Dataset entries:
============

-- ==== Sys2Proof/Laws/State.lean ====
section
/-! SUPPORT. The fields of State: which small update writes each, and that every other one leaves it. -/
namespace Sys2Proof.Machine

variable (s : State) (off hi lo x n : Nat) (w : Word) (c : Bool) (cv : Canvas) (ly : Layer) (pt : Port) (tl : Tile) (bk : Bank)
  (by_ : Byte) (pl : Pll) (fl : Flow)

/-! ### Updates that do not unfold to one record update -/

/-- Setting a bit on a condition changes the register homes alone. -/
theorem State.setBitIf_eq : s.setBitIf c off x = { s with regs := (s.setBitIf c off x).regs } := by
  cases c <;> rfl

/-- A count changes the register homes alone. -/
theorem State.incr_eq : s.incr off = { s with regs := (s.incr off).regs } := by
  rw [State.incr]
  by_cases full : s.rn off = 0xFFFFFFFF
  · rw [if_pos full]
  · rw [if_neg full]; rfl

/-- A fold over instances keeps what each of its steps keeps. -/
theorem State.each_keeps {β : Type} (get : State → β) (f : Nat → State → State) (same : ∀ k t, get (f k t) = get t) (l : List Nat) :
    ∀ t : State, get (t.each l f) = get t :=
  List.rec (fun _ => rfl) (fun k _ rest t => (rest (f k t)).trans (same k t)) l

/-- R388: pulses change what pins drive and what goes out, nothing else. -/
theorem State.pulse_eq (func : Nat) : s.pulse func = { s with pulses := (s.pulse func).pulses, tx := (s.pulse func).tx } := by
  rw [State.pulse, State.each]
  generalize (List.range 16).filter _ = pins
  revert s
  induction pins with
  | nil => exact fun _ => rfl
  | cons _ _ rest => exact fun _ => rest _

/-- R8, R388: time that passes changes wall time, pulses and what goes out, nothing else. -/
theorem State.tick_eq : s.tick n =
    { s with now := (s.now + n) % 2 ^ 64, pulses := (s.tick n).pulses, tx := (s.tick n).tx } := by
  dsimp only [State.tick]
  by_cases whole : (s.now + n) % 2 ^ 64 / 1000000000 = s.now / 1000000000
  · rw [if_pos whole]
  · rw [if_neg whole, State.pulse_eq _ 8]

/-! ### `pending` -/

@[simp] theorem State.setFld_pending : (s.setFld off hi lo x).pending = s.pending := rfl
@[simp] theorem State.setReg_pending : (s.setReg off w).pending = s.pending := rfl
@[simp] theorem State.setRn_pending : (s.setRn off x).pending = s.pending := rfl
@[simp] theorem State.drawn_pending : s.drawn.pending = s.pending := rfl
@[simp] theorem State.setCv_pending : (s.setCv n cv).pending = s.pending := rfl
@[simp] theorem State.setLay_pending : (s.setLay n ly).pending = s.pending := rfl
@[simp] theorem State.setBitIf_pending : (s.setBitIf c off x).pending = s.pending := congrArg (·.pending) (s.setBitIf_eq off x c)
@[simp] theorem State.setBit_pending : (s.setBit off x).pending = s.pending := rfl
@[simp] theorem State.clrBit_pending : (s.clrBit off x).pending = s.pending := rfl
@[simp] theorem State.settle_pending : s.settle.pending = s.pending := rfl
@[simp] theorem State.setPrt_pending : (s.setPrt n pt).pending = s.pending := rfl
@[simp] theorem State.setTile_pending : (s.setTile n tl).pending = s.pending := rfl
@[simp] theorem State.incr_pending : (s.incr off).pending = s.pending := congrArg (·.pending) (s.incr_eq off)
@[simp] theorem State.setBank_pending : (s.setBank n bk).pending = s.pending := rfl
@[simp] theorem State.setVb_pending : (s.setVb n by_).pending = s.pending := rfl
@[simp] theorem State.dropShadow_pending : (s.dropShadow off).pending = s.pending := rfl
@[simp] theorem State.setShadow_pending : (s.setShadow off w).pending = s.pending := rfl
@[simp] theorem State.tick_pending : (s.tick n).pending = s.pending := congrArg (·.pending) (s.tick_eq n)
@[simp] theorem State.setPll_pending : (s.setPll n pl).pending = s.pending := rfl
@[simp] theorem State.setFlw_pending : (s.setFlw n fl).pending = s.pending := rfl

/-! ### `now` -/

@[simp] theorem State.setBit_now : (s.setBit off x).now = s.now := rfl
@[simp] theorem State.clrBit_now : (s.clrBit off x).now = s.now := rfl
@[simp] theorem State.settle_now : s.settle.now = s.now := rfl
@[simp] theorem State.setPrt_now : (s.setPrt n pt).now = s.now := rfl
@[simp] theorem State.setTile_now : (s.setTile n tl).now = s.now := rfl
@[simp] theorem State.incr_now : (s.incr off).now = s.now := congrArg (·.now) (s.incr_eq off)
@[simp] theorem State.setBank_now : (s.setBank n bk).now = s.now := rfl
@[simp] theorem State.setVb_now : (s.setVb n by_).now = s.now := rfl
@[simp] theorem State.dropShadow_now : (s.dropShadow off).now = s.now := rfl
@[simp] theorem State.setShadow_now : (s.setShadow off w).now = s.now := rfl
@[simp] theorem State.tick_now : (s.tick n).now = (s.now + n) % 2 ^ 64 := congrArg (·.now) (s.tick_eq n)
@[simp] theorem State.setPll_now : (s.setPll n pl).now = s.now := rfl
@[simp] theorem State.setFlw_now : (s.setFlw n fl).now = s.now := rfl
@[simp] theorem State.setFld_now : (s.setFld off hi lo x).now = s.now := rfl
@[simp] theorem State.setReg_now : (s.setReg off w).now = s.now := rfl
@[simp] theorem State.setRn_now : (s.setRn off x).now = s.now := rfl
@[simp] theorem State.drawn_now : s.drawn.now = s.now := rfl
@[simp] theorem State.setCv_now : (s.setCv n cv).now = s.now := rfl
@[simp] theorem State.setLay_now : (s.setLay n ly).now = s.now := rfl
@[simp] theorem State.setBitIf_now : (s.setBitIf c off x).now = s.now := congrArg (·.now) (s.setBitIf_eq off x c)

/-! ### `free` -/

@[simp] theorem State.setVb_free : (s.setVb n by_).free = s.free := rfl
@[simp] theorem State.dropShadow_free : (s.dropShadow off).free = s.free := rfl
@[simp] theorem State.setShadow_free : (s.setShadow off w).free = s.free := rfl
@[simp] theorem State.tick_free : (s.tick n).free = s.free := congrArg (·.free) (s.tick_eq n)
@[simp] theorem State.setPll_free : (s.setPll n pl).free = s.free := rfl
@[simp] theorem State.setFlw_free : (s.setFlw n fl).free = s.free := rfl
@[simp] theorem State.setFld_free : (s.setFld off hi lo x).free = s.free := rfl
@[simp] theorem State.setReg_free : (s.setReg off w).free = s.free := rfl
@[simp] theorem State.setRn_free : (s.setRn off x).free = s.free := rfl
@[simp] theorem State.drawn_free : s.drawn.free = s.free + 1 := rfl
@[simp] theorem State.setCv_free : (s.setCv n cv).free = s.free := rfl
@[simp] theorem State.setLay_free : (s.setLay n ly).free = s.free := rfl
@[simp] theorem State.setBitIf_free : (s.setBitIf c off x).free = s.free := congrArg (·.free) (s.setBitIf_eq off x c)
@[simp] theorem State.setBit_free : (s.setBit off x).free = s.free := rfl
@[simp] theorem State.clrBit_free : (s.clrBit off x).free = s.free := rfl
@[simp] theorem State.settle_free : s.settle.free = s.free := rfl
@[simp] theorem State.setPrt_free : (s.setPrt n pt).free = s.free := rfl
@[simp] theorem State.setTile_free : (s.setTile n tl).free = s.free := rfl
@[simp] theorem State.incr_free : (s.incr off).free = s.free := congrArg (·.free) (s.incr_eq off)
@[simp] theorem State.setBank_free : (s.setBank n bk).free = s.free := rfl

============

## Assigned task
For this exercise, please output exactly the lines above starting at the line with "pulses and what goes out, nothing else. -/" and ending at the line with "cv).pending = s.pending := rfl", ends included.

## Solution for this task
/-- R8, R388: time that passes changes wall time, pulses and what goes out, nothing else. -/
theorem State.tick_eq : s.tick n =
    { s with now := (s.now + n) % 2 ^ 64, pulses := (s.tick n).pulses, tx := (s.tick n).tx } := by
  dsimp only [State.tick]
  by_cases whole : (s.now + n) % 2 ^ 64 / 1000000000 = s.now / 1000000000
  · rw [if_pos whole]
  · rw [if_neg whole, State.pulse_eq _ 8]

/-! ### `pending` -/

@[simp] theorem State.setFld_pending : (s.setFld off hi lo x).pending = s.pending := rfl
@[simp] theorem State.setReg_pending : (s.setReg off w).pending = s.pending := rfl
@[simp] theorem State.setRn_pending : (s.setRn off x).pending = s.pending := rfl
@[simp] theorem State.drawn_pending : s.drawn.pending = s.pending := rfl
@[simp] theorem State.setCv_pending : (s.setCv n cv).pending = s.pending := rfl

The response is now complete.